Ok, I have time now, so here goes. The main reason I said you were being lazy is that there is piles of research you could have done prior to ending up in this situation. So far you have killed some of the animals you chose to keep, killed a cycle in your tank, and have made very poor dieting and stocking choices. All of this could have been prevented with proper research. Granted this may have been thrust off into your lap, like I had with my oscars, but I spent about 2 hours and printed a few caresheets and researched what they should and shouldn't be compatable with. Since then I have ton tons of research. Research doesn't take very long and with the resources we all have there is no excuse for being poorly informed anymore. I am truly sorry you are dealing with so much in your life and I hope things get better for you. Also if you need help learning how to do proper research please PM me any time and I can provide you with a few tips and links that helped me. My objective isn't to be an A-hole, my objective is to ensure that people are informed that there is a right way and a wrong way to go about this hobby.


----------



## crazycrab28 (Sep 7, 2012)

Crazy said:


> Ok, I have time now, so here goes. The main reason I said you were being lazy is that there is piles of research you could have done prior to ending up in this situation. So far you have killed some of the animals you chose to keep, killed a cycle in your tank, and have made very poor dieting and stocking choices. All of this could have been prevented with proper research. Granted this may have been thrust off into your lap, like I had with my oscars, but I spent about 2 hours and printed a few caresheets and researched what they should and shouldn't be compatable with. Since then I have ton tons of research. Research doesn't take very long and with the resources we all have there is no excuse for being poorly informed anymore. I am truly sorry you are dealing with so much in your life and I hope things get better for you. Also if you need help learning how to do proper research please PM me any time and I can provide you with a few tips and links that helped me. My objective isn't to be an A-hole, my objective is to ensure that people are informed that there is a right way and a wrong way to go about this hobby.
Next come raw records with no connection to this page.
-- ==== Sys2Proof/Laws/Step.lean ====
section
/-! SUPPORT. What a transition can be, said once: a turn of the host, or a turn of the core that runs an
instruction or goes on inside a step. -/

namespace Sys2Proof.Machine

/-- An empty plan is the plan left after the core's turn. -/
theorem setPlan_self {s : State} (h : s.plan = []) : s.setPlan [] = s := by
  cases s
  simp_all [State.setPlan]

/-- A core's turn is `coreTurn` on the state with the rest of the plan. -/
theorem step_of_coreTurn {s : State} {rest : List Turn} (h : CoreTurn s rest) :
    step s = coreTurn (s.setPlan rest) := by
  rcases h with ⟨hp, rfl⟩ | hp
  · rw [setPlan_self hp]; simp [step, takeTurn, hp]
  · simp [step, takeTurn, hp]

/-- Between steps of a run the core's turn runs the instruction it fetches. -/
theorem coreTurn_ready {s : State} (hr : s.running = true) (hf : s.fault = none)
    (hp : s.phase = .boundary) : coreTurn s = exec (decode s.params (fetch s).1) (fetch s).2 := by
  simp [coreTurn, hr, hf, continueStep, hp, runInstr]

/-- Inside a blocked GETC the core's turn goes on from its read. -/
theorem coreTurn_getc {s : State} (hr : s.running = true) (hf : s.fault = none)
    (hp : s.phase = .input .getc) : coreTurn s = .next (finishGetc s) := by
  simp [coreTurn, hr, hf, continueStep, hp]

/-- Inside a blocked IN the core's turn goes on from its read. -/
theorem coreTurn_promptedIn {s : State} (hr : s.running = true) (hf : s.fault = none)
    (hp : s.phase = .input .promptedIn) : coreTurn s = .next (finishIn s) := by
  simp [coreTurn, hr, hf, continueStep, hp]

/-- Inside a string scan the core's turn is its next round. -/
theorem coreTurn_scan {s : State} {k : StringTrap} {a : Word} (hr : s.running = true)
    (hf : s.fault = none) (hp : s.phase = .scan k a) : coreTurn s = .next (runScan k a s) := by
  simp [coreTurn, hr, hf, continueStep, hp]

/-- Every transition is one of these. -/
theorem step_next_cases {s t : State} (h : step s = .next t) :
    (∃ b rest, s.plan = .append b :: rest ∧ t = hostAppend b (s.setPlan rest)) ∨
    (∃ bs rest, s.plan = .during bs :: rest ∧ t = arrive s) ∨
    (∃ rest, s.plan = .stop :: rest ∧ t = hostStop (s.setPlan rest)) ∨
    (∃ rest, CoreTurn s rest ∧ s.running = true ∧ s.fault = none ∧
      ((s.phase = .boundary ∧
          exec (decode s.params (fetch (s.setPlan rest)).1) (fetch (s.setPlan rest)).2 = .next t) ∨
        (s.phase = .input .getc ∧ t = finishGetc (s.setPlan rest)) ∨
        (s.phase = .input .promptedIn ∧ t = finishIn (s.setPlan rest)) ∨
        (∃ k a, s.phase = .scan k a ∧ t = runScan k a (s.setPlan rest)))) := by
  have core : ∀ rest, CoreTurn s rest → coreTurn (s.setPlan rest) = .next t →
      s.running = true ∧ s.fault = none ∧
      ((s.phase = .boundary ∧
          exec (decode s.params (fetch (s.setPlan rest)).1) (fetch (s.setPlan rest)).2 = .next t) ∨
        (s.phase = .input .getc ∧ t = finishGetc (s.setPlan rest)) ∨
        (s.phase = .input .promptedIn ∧ t = finishIn (s.setPlan rest)) ∨
        (∃ k a, s.phase = .scan k a ∧ t = runScan k a (s.setPlan rest))) := by
    intro rest _ hc
    unfold coreTurn at hc
    split at hc
    · next hrun =>
      obtain ⟨hr, hf⟩ := hrun
      refine ⟨hr, hf, ?_⟩
      unfold continueStep at hc
      split at hc
      · next hp => exact .inl ⟨hp, hc⟩
      · next hp => cases hc; exact .inr (.inl ⟨hp, rfl⟩)
      · next hp => cases hc; exact .inr (.inr (.inl ⟨hp, rfl⟩))
      · next k a hp => cases hc; exact .inr (.inr (.inr ⟨k, a, hp, rfl⟩))
    · cases hc
  rcases hp : s.plan with _ | ⟨turn, rest⟩
  · have hc : CoreTurn s [] := .inl ⟨hp, rfl⟩
    exact .inr (.inr (.inr ⟨[], hc, core [] hc ((step_of_coreTurn hc).symm.trans h)⟩))
  · cases turn with
    | core =>
      have hc : CoreTurn s rest := .inr hp
      exact .inr (.inr (.inr ⟨rest, hc, core rest hc ((step_of_coreTurn hc).symm.trans h)⟩))
    | append b =>
      simp only [step, takeTurn, hp] at h
      cases h
      exact .inl ⟨b, rest, rfl, rfl⟩
    | stop =>
      simp only [step, takeTurn, hp] at h
      cases h
      exact .inr (.inr (.inl ⟨rest, rfl, rfl⟩))
    | during bs =>
      simp only [step, takeTurn, hp] at h
      cases h
      exact .inr (.inl ⟨bs, rest, rfl, rfl⟩)

/-- An instruction placed where the machine fetches is what the next transition runs. -/
theorem step_placeInstr (w : Word) (s : State) :
    step (placeInstr w s) =
      exec (decode s.params w) ((placeInstr w s).setPc ((placeInstr w s).pc + 1#16)) := by
  have hk : (placeInstr w s).pc ≠ (placeInstr w s).params.kbsrAddr := by
    change (if s.pc = s.params.kbsrAddr then s.pc + 1#16 else s.pc) ≠ s.params.kbsrAddr
    split
    · next h => rw [h]; simp
    · assumption
  have hw : (placeInstr w s).cell (placeInstr w s).pc = w :=
    (cell_setCell s _ _ w).trans (if_pos rfl)
  rw [step_of_coreTurn (rest := []) (.inl ⟨rfl, rfl⟩), setPlan_self rfl, coreTurn_ready rfl rfl rfl,
    fetch_eq, afterRead_of_ne hk]
  simp only [hw]
  rfl

end Sys2Proof.Machine
end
Oh, ok, thanks for writing, I can explain further: I only had 1 crab death, he was not liked by other crab. The fish are all fine, the water is fine, and today I raised the level of driftwood for the crabs. I have spent weeks researching salt/brackish water because the crabs and this type of water are new to me. I got conflicting answers everywhere. I research to look for common answers to help me decide how to maintain my tank. I am not making excuses, I have put in my efforts, and it all paid off. Now I know about salt for example. Like I said, I found the crabs by accident, did ask about them, went by verbal opinions of several employees, did check internet then found forum later. I can only have 1 tank now till I get a 2nd. I had no choice but to keep all tankmates together and its actually working out! Still intend on getting that second tank. But, I agree, I was looking for best advice, got alot, made things more confusing at first. I now have better understanding, and if you could only be here, see what I am dealing with, you would really understand! I am now trying to prevent my daughter from giving our stray cat to a friend, I would rather keep this cat, I love it, we gave it a flea bath, I spent weeks trying to find owner by talking to neighbors on 3 streets, we bought a litter box and food, it has been in our house, dogs don't mind it at all, but my son and I are allergic. We keep his bedroom door closed, I have eye drops to use, always wash my hands, and I did not appreciate my daughter being so bossy with me about fate of cat. This is my house, not hers. She will be moving out soon, is finishing her Masters degree. I don't know why she has to be so bossy with me, I am the one caring for the cat, not her. 

So, I have her to deal with plus 2 family members' health conditions I am responsible for. On top of that I have other projects I am working on. Now that the tank is resolved, I will move on to next challenge. But if I explained it correctly you would see I am not lazy, I'm very active here taking care of too much at once by myself. Thankfully, I have 2 dogs that are very close to me and they make me very happy, keeping this cat would make me even happier. I've been thru alot the last 5 years, am still going thru it, long story. But, tank is now fine. I'm glad you wrote, I am not a mean person, I take care of any and all animals that need attention. If you want to write that would be great. Hope this helps!


----------



## coralbandit (Jul 29, 2012)

first post for me; "I had no choice but to keep all tankmates together and it's actually working out!" and "Now that the tank is resolved, I will move on to next challenge." WOW! UNBELIEVABLE! B-- Her!


----------



## crazycrab28 (Sep 7, 2012)

coralbandit said:


> first post for me; "I had no choice but to keep all tankmates together and it's actually working out!" and "Now that the tank is resolved, I will move on to next challenge." WOW! UNBELIEVABLE! B-- Her!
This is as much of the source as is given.